◆ WHAT NEEDS TO BE DONE: Please repeat, from the entries that follow, the lines from the one containing "(R299, R379). -/" through the one containing "let dflt (s" exactly, adding nothing.

[Records from a dataset]

● ● ●

-- ==== Sys2Proof/Machine/Ingress.lean ====
section
/-! DEFINITION. A received frame: its checks, its stamp, its class and where it goes (R275, R280 to R284, R290, R295, R296, R299 to R302, R314,
R325, R328, R330, R379, R382, R508). -/

namespace Sys2Proof.Machine

/-! ### Delivery to the host -/

/-- Deliver a frame to a host queue with its timestamp-ring record (R290, R302, R508): whether a buffer took it. -/
def hostDeliver (n q errs x32 : Nat) (time : Int) (f : Octets) (s : State) : Bool × State :=
  let r := rxBuffer s q
  let idx := (r.map fun t => t.idx % 65536).getD 0xFFFF
  let seq := tsrSeq s (prtTsr n 0)
  let t := tsrWrite (prtTsr n 0) (fun seq =>
    tsrOctets x32 0 (uncal s (n + 1)) false n errs (s.sh (F.PRT_PORT_STATUS_LINK_GEN n) % 256) seq (q + 65536 * idx) time (s.ef (F.PRT_PORT_VC n))
      (f.length + 4)) s
  match r with
  | some tag => (true, { t with hif := { t.hif with rxq := t.hif.rxq ++ [⟨tag, n, f, errs, seq, frcTick x32⟩] } })
  | none => (false, count Ct.HIF_RX_DROP (q / 16) 1 t)

/-- A received frame on its way through the classifier: port, octets without FCS, what was parsed of them, and the boundary's stamp with C without A. -/
structure RxCtx where
  n : Nat
  f : Octets
  p : Parsed
  x32 : Nat
  c : Int
  deriving DecidableEq, Repr

/-- L of a received frame. -/
def RxCtx.len (r : RxCtx) : Nat := r.f.length + 4

/-- Deliver to a host queue, or drop and count where it is 0xFFFF. -/
def toHost (r : RxCtx) (q errs : Nat) (drop : State → State) (tenant : Option Nat) (s : State) : State :=
  if q = 0xFFFF then drop s
  else
    let d := hostDeliver r.n q errs (stampFrc r.x32 r.c) (stampTime s (s.ef (F.PRT_PORT_VC r.n)) r.x32 r.c) r.f s
    match tenant with
    | some t => if d.1 then count Ct.SVE_HOST_DELIVERED t 1 d.2 else d.2
    | none => d.2

/-! ### Classes -/

/-- Drop a matched frame of a tenant and count it. -/
def clsDrop (tenant : Nat) (s : State) : State := count Ct.SVE_CLS_DROP tenant 1 s

/-- A red frame (R328, R382). -/
def redFrame (tenant : Nat) (s : State) : State :=
  let x := s.ten tenant
  count Ct.SVE_RED_DROP tenant 1 (s.setTen tenant { x with red := (x.red + 1) % 2 ^ 32 })

/-- A METERED FIFO drops a message: it is full, or yellow at or above HWM. -/
def fifoDrop (full : Bool) (p tenant : Nat) (s : State) : State :=
  let x := s.ten tenant
  let t := s.setTen tenant { x with full := (x.full + 1) % 2 ^ 32 }
  if full then post Ev.SVE_FIFO_FULL p t else count Ct.SVE_HWM_DROP tenant 1 t

/-- A message for a METERED FIFO (Table 11.11). `kod`: at or above HWM a yellow message becomes a kiss-o'-death instead of a drop. -/
def offerMetered (p colour : Nat) (kod : Bool) (m : SveMsg) (s : State) : State :=
  let d := meteredDepth s p
  let tenant := entTenant m.snap.data
  if 256 ≤ d then credit m.snap (fifoDrop true p tenant s)
  else if colour = 1 ∧ s.sh F.SVE_CTRL_HWM ≤ d then
    if kod then pushMetered p { m with kod := true } s else credit m.snap (fifoDrop false p tenant s)
  else pushMetered p m s

/-- The message of a frame for the pipelines: its time on the entry's clock and its FRC form, both with A (R284). -/
def rxMsg (r : RxCtx) (x : EntrySnap) (k : SveKind) (ctx : Option Nat) (s : State) : SveMsg :=
  let c := r.c + stampA s r.n
  { kind := k, port := r.n, snap := x, ctx := ctx, frame := r.f, time := stampTime s (entClock x.data) r.x32 c, x32 := stampFrc r.x32 c }

/-- A Delay_Req under PTP_SERVE (R295, R296, R324). -/
def rxDelayReq (r : RxCtx) (x : EntrySnap) (colour : Nat) (s : State) : State :=
  let m := ptpMessage r.f r.p
  match findCtx s false (clientKey x.idx r.p m) with
  | some c =>
    let msg := rxMsg r x .delayReq (some c) s
    if inForce s (ctxRead s c) 2 then pushGranted (c % 8) msg s else offerMetered (c % 8) colour false msg s
  | none =>
    match (if entUnicastOnly x.data then none else findCtx s true (leBytes 2 x.idx)) with
    | some c => offerMetered (c % 8) colour false (rxMsg r x .delayReq (some c) s) s
    | none => offerMetered (shortestPipe s) colour false (rxMsg r x .delayReq none s) s

/-- Does a Signaling message carry a unicast negotiation TLV? The TLVs start at an offset; `fuel` bounds the walk. -/
def hasNegotiation (m : Octets) : Nat → Nat → Bool
  | 0, _ => false
  | fuel + 1, off =>
    if m.length < off + 4 then false
    else
      let ty := ofBe (slice m off 2)
      (decide (4 ≤ ty) && decide (ty ≤ 7)) || hasNegotiation m fuel (off + 4 + ofBe (slice m (off + 2) 2))

/-- A Signaling message for the grant engine's queue of 65,536 (R314). -/
def rxSignaling (r : RxCtx) (x : EntrySnap) (s : State) : State :=
  if 65536 ≤ s.sve.sig.length then
    credit x (post Ev.SVE_SIG_DROPPED x.idx (s.wr 0 F.SVE_COUNTS_SIG_DROPPED (s.sh F.SVE_COUNTS_SIG_DROPPED + 1)))
  else { s with sve := { s.sve with sig := s.sve.sig ++ [rxMsg r x .signaling none s] } }

/-- Is an NTP datagram one that is answered (R325)? -/
def ntpGood (pl : Octets) : Bool :=
  let v := bits (byteAt pl 0) 3 3
  decide (48 ≤ pl.length) && (v == 3 || v == 4) && byteAt pl 0 % 8 == 3

/-- Does a request hold an NTS extension field: Unique Identifier, Cookie, Placeholder or Authenticator? `fuel` bounds the walk. -/
def hasNts (pl : Octets) : Nat → Nat → Bool
  | 0, _ => false
  | fuel + 1, off =>
    if pl.length < off + 4 then false
    else
      let ty := ofBe (slice pl off 2)
      let len := ofBe (slice pl (off + 2) 2)
      ty == 0x0104 || ty == 0x0204 || ty == 0x0304 || ty == 0x0404 || (decide (4 ≤ len) && hasNts pl fuel (off + len))

/-- Does the client session take a message (R330)? -/
def cliTakes (s : State) (x : EntrySnap) (m : Octets) : Bool :=
  let t := ptpType m
  s.sh F.SVE_CLI_CFG_CLI_EN == 1 && s.sh F.SVE_CLI_CFG_CLI_ENTRY == x.idx && (t == 0 || t == 8 || t == 9 || t == 0xB) &&
    slice m 20 8 == beBytes 4 (s.sh F.SVE_CLI_MASTER_HI) ++ beBytes 4 (s.sh F.SVE_CLI_MASTER_LO)

/-- The entry's action on a good frame (Table 11.3, R301, R382). -/
def act (r : RxCtx) (x : EntrySnap) (colour : Nat) (s : State) : State :=
  let d := x.data
  let tenant := entTenant d
  let host (s : State) : State := credit x (toHost r (entHostQ d) 0 (clsDrop tenant) (some tenant) s)
  if colour = 2 then credit x (redFrame tenant s)
  else match entAction d with
    | 0 => credit x (clsDrop tenant s)
    | 1 => host s
    | 2 =>
      let m := ptpMessage r.f r.p
      if ptpType m = 1 then rxDelayReq r x colour s else host s
    | 3 =>
      let pl := payload r.f r.p
      if ntpGood pl then
        let nts := profRd s (F.SVE_PROF_CFG_NTS_MODE (entProfile d)) != 0 && hasNts pl pl.length 48
        offerMetered (shortestPipe s) colour true (rxMsg r x (if nts then .nts else .ntp) none s) s
      else credit x (toHost r (entHostQ d) 0 (count Ct.SVE_NTP_BAD tenant 1) (some tenant) s)
    | _ =>
      let m := ptpMessage r.f r.p
      if cliTakes s x m then
        let e := (m, stampFrc r.x32 r.c, stampTime s (s.ef (F.PRT_PORT_VC r.n)) r.x32 r.c)
        credit x { s with sve := { s.sve with cli := { s.sve.cli with inbox := s.sve.cli.inbox ++ [e] } } }
      else host s

/-- CLASSIFY and POL_METER: the first entry that matches, its policer, its action (R299, R379). -/
def classifyFrame (r : RxCtx) (s : State) : State :=
  if !s.doorOpen .sve then s
  else
    let dflt (s : State) : State :=
      if s.sh (F.SVE_PORT_CFG_DEFAULT_ACTION r.n) = 1 then toHost r (s.sh (F.SVE_PORT_CFG_EXC_QUEUE r.n)) 0 id none s else s
    if s.sh F.SVE_CTRL_EN = 0 then dflt s
    else match classify s r.f r.p r.n with
      | none => dflt s
      | some i =>
        let x := s.snap i
        let a := entAction x.data
        let m := ptpMessage r.f r.p
        if a = 2 ∧ ptpType m = 0xC ∧ hasNegotiation m m.length 44 = true then rxSignaling r x s
        else if (a = 1 ∨ a = 2 ∨ a = 3) ∧ !(a = 2 ∧ ptpType m = 0xC) then
          let c := polMeter (entPolicer x.data) r.len s
          act r x c.1 c.2
        else act r x 0 s

/-! ### PRT_FRAME_RX -/

/-- The flags of Table 10.2 for the frame as received, with its FCS. -/
def rxFlags (s : State) (n : Nat) (o : Octets) (code fec cut : Bool) : Nat :=
  let body := o.take (o.length - 4)
  b2n (leBytes 4 (crc32 body) != o.drop (o.length - 4)) + 2 * b2n code + 4 * b2n fec +
    8 * b2n (decide (o.length < 64)) + 16 * b2n (decide (s.sh (F.PRT_PORT_FRAME_MAX_FRAME n) < o.length)) + 32 * b2n cut

/-- Count an errored frame that is discarded, by flag (R281). -/
def countFlags (n flags : Nat) (s : State) : State :=
  [(1, Ct.PRT_CODE_ERR), (2, Ct.PRT_FEC_UNCORR), (3, Ct.PRT_RUNT), (4, Ct.PRT_OVERSIZE), (5, Ct.PRT_LINK_CUT)].foldl
    (fun t e => onlyIf (bitOf flags e.1) (count e.2 n 1) t) s

/-- An errored frame: discarded and counted, or delivered to EXC_QUEUE with its flags (R281, R299). -/
def rxErrored (r : RxCtx) (flags : Nat) (s : State) : State :=
  let s := onlyIf (bitOf flags 0) (fun s => s.wr 0 (F.PRT_PORT_COUNTS_FCS_ERR r.n) (s.sh (F.PRT_PORT_COUNTS_FCS_ERR r.n) + 1)) s
  if s.sh (F.PRT_PORT_CFG_ERR_DELIVER r.n) = 0 then countFlags r.n flags s
  else
    let q := s.sh (F.SVE_PORT_CFG_EXC_QUEUE r.n)
    if q = 0xFFFF ∨ s.doorOpen .sve = false then countFlags r.n flags s
    else toHost r q flags id none (count Ct.PRT_ERR_DELIVERED r.n 1 s)

/-- The octets of the port's receive share that are held: frames that wait for the host and messages that the SVE holds. -/
def rxShareHeld (s : State) (n : Nat) : Nat :=
  let held (l : List SveMsg) : Nat := ((l.filter fun m => m.port == n).map fun m => m.frame.length).sum
  rxHeld s n + held (s.sve.granted.map (·.2)).flatten + held (s.sve.metered.map (·.2)).flatten + held s.sve.sig

/-- A frame received on an UP port (R280). `o` has its FCS. -/
def frameRx (n x32 b : Nat) (o : Octets) (code fec cut : Bool) (s : State) : State :=
  if !portUp s n || !s.doorOpen .prt then s
  else
    let s := count Ct.PRT_RX_BYTES n (o.length + 20) s
    if o.length < 14 then count Ct.PRT_RUNT n 1 s
    else
      let s := onlyIf fec (fun s => s.wr 0 (F.PRT_PORT_FEC_FEC_UNCORR n) (s.sh (F.PRT_PORT_FEC_FEC_UNCORR n) + 1)) s
      let flags := rxFlags s n o code fec cut
      let maxf := s.sh (F.PRT_PORT_FRAME_MAX_FRAME n)
      let kept := if maxf < o.length then o.take maxf else o.take (o.length - 4)
      let share := (((tget s.stw.shares n).map (·.1)).getD 0) * 1024
      let r : RxCtx := ⟨n, kept, parse kept, x32, stampRx s n b⟩
      if share < rxShareHeld s n + kept.length then count Ct.PRT_RX_BUF_FULL n 1 s
      else if flags ≠ 0 then rxErrored r flags s
      else if ofBe (slice kept 12 2) = 0x8808 then count Ct.PRT_MAC_CONTROL n 1 s
      else
        let s := if ofBe (slice kept 12 2) = 0x8809 ∧ byteAt kept 14 = 0x0A then esmcPdu (portLanes s n) (kept.drop 14) s else s
        classifyFrame r s

/-- PRT_FRAME_RX: the stamp of the frame's boundary, b, the frame with its FCS, and what the line code says of it. -/
def execPrtFrameRx (port : Fin 16) (tick : BitVec 64) (phase : Fin 32) (b : BitVec 13) (frame : List Byte) (codeErr fecUncorr linkCut : Bool) (s : State) :
    Host.Outcome State Fault Refusal :=
  .next (frameRx port.val (32 * tick.toNat + phase.val) b.toNat frame codeErr fecUncorr linkCut s)

end Sys2Proof.Machine
end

● ● ●

◆ RESPONSE TO THE EXERCISE:
/-- CLASSIFY and POL_METER: the first entry that matches, its policer, its action (R299, R379). -/
def classifyFrame (r : RxCtx) (s : State) : State :=
  if !s.doorOpen .sve then s
  else
    let dflt (s : State) : State :=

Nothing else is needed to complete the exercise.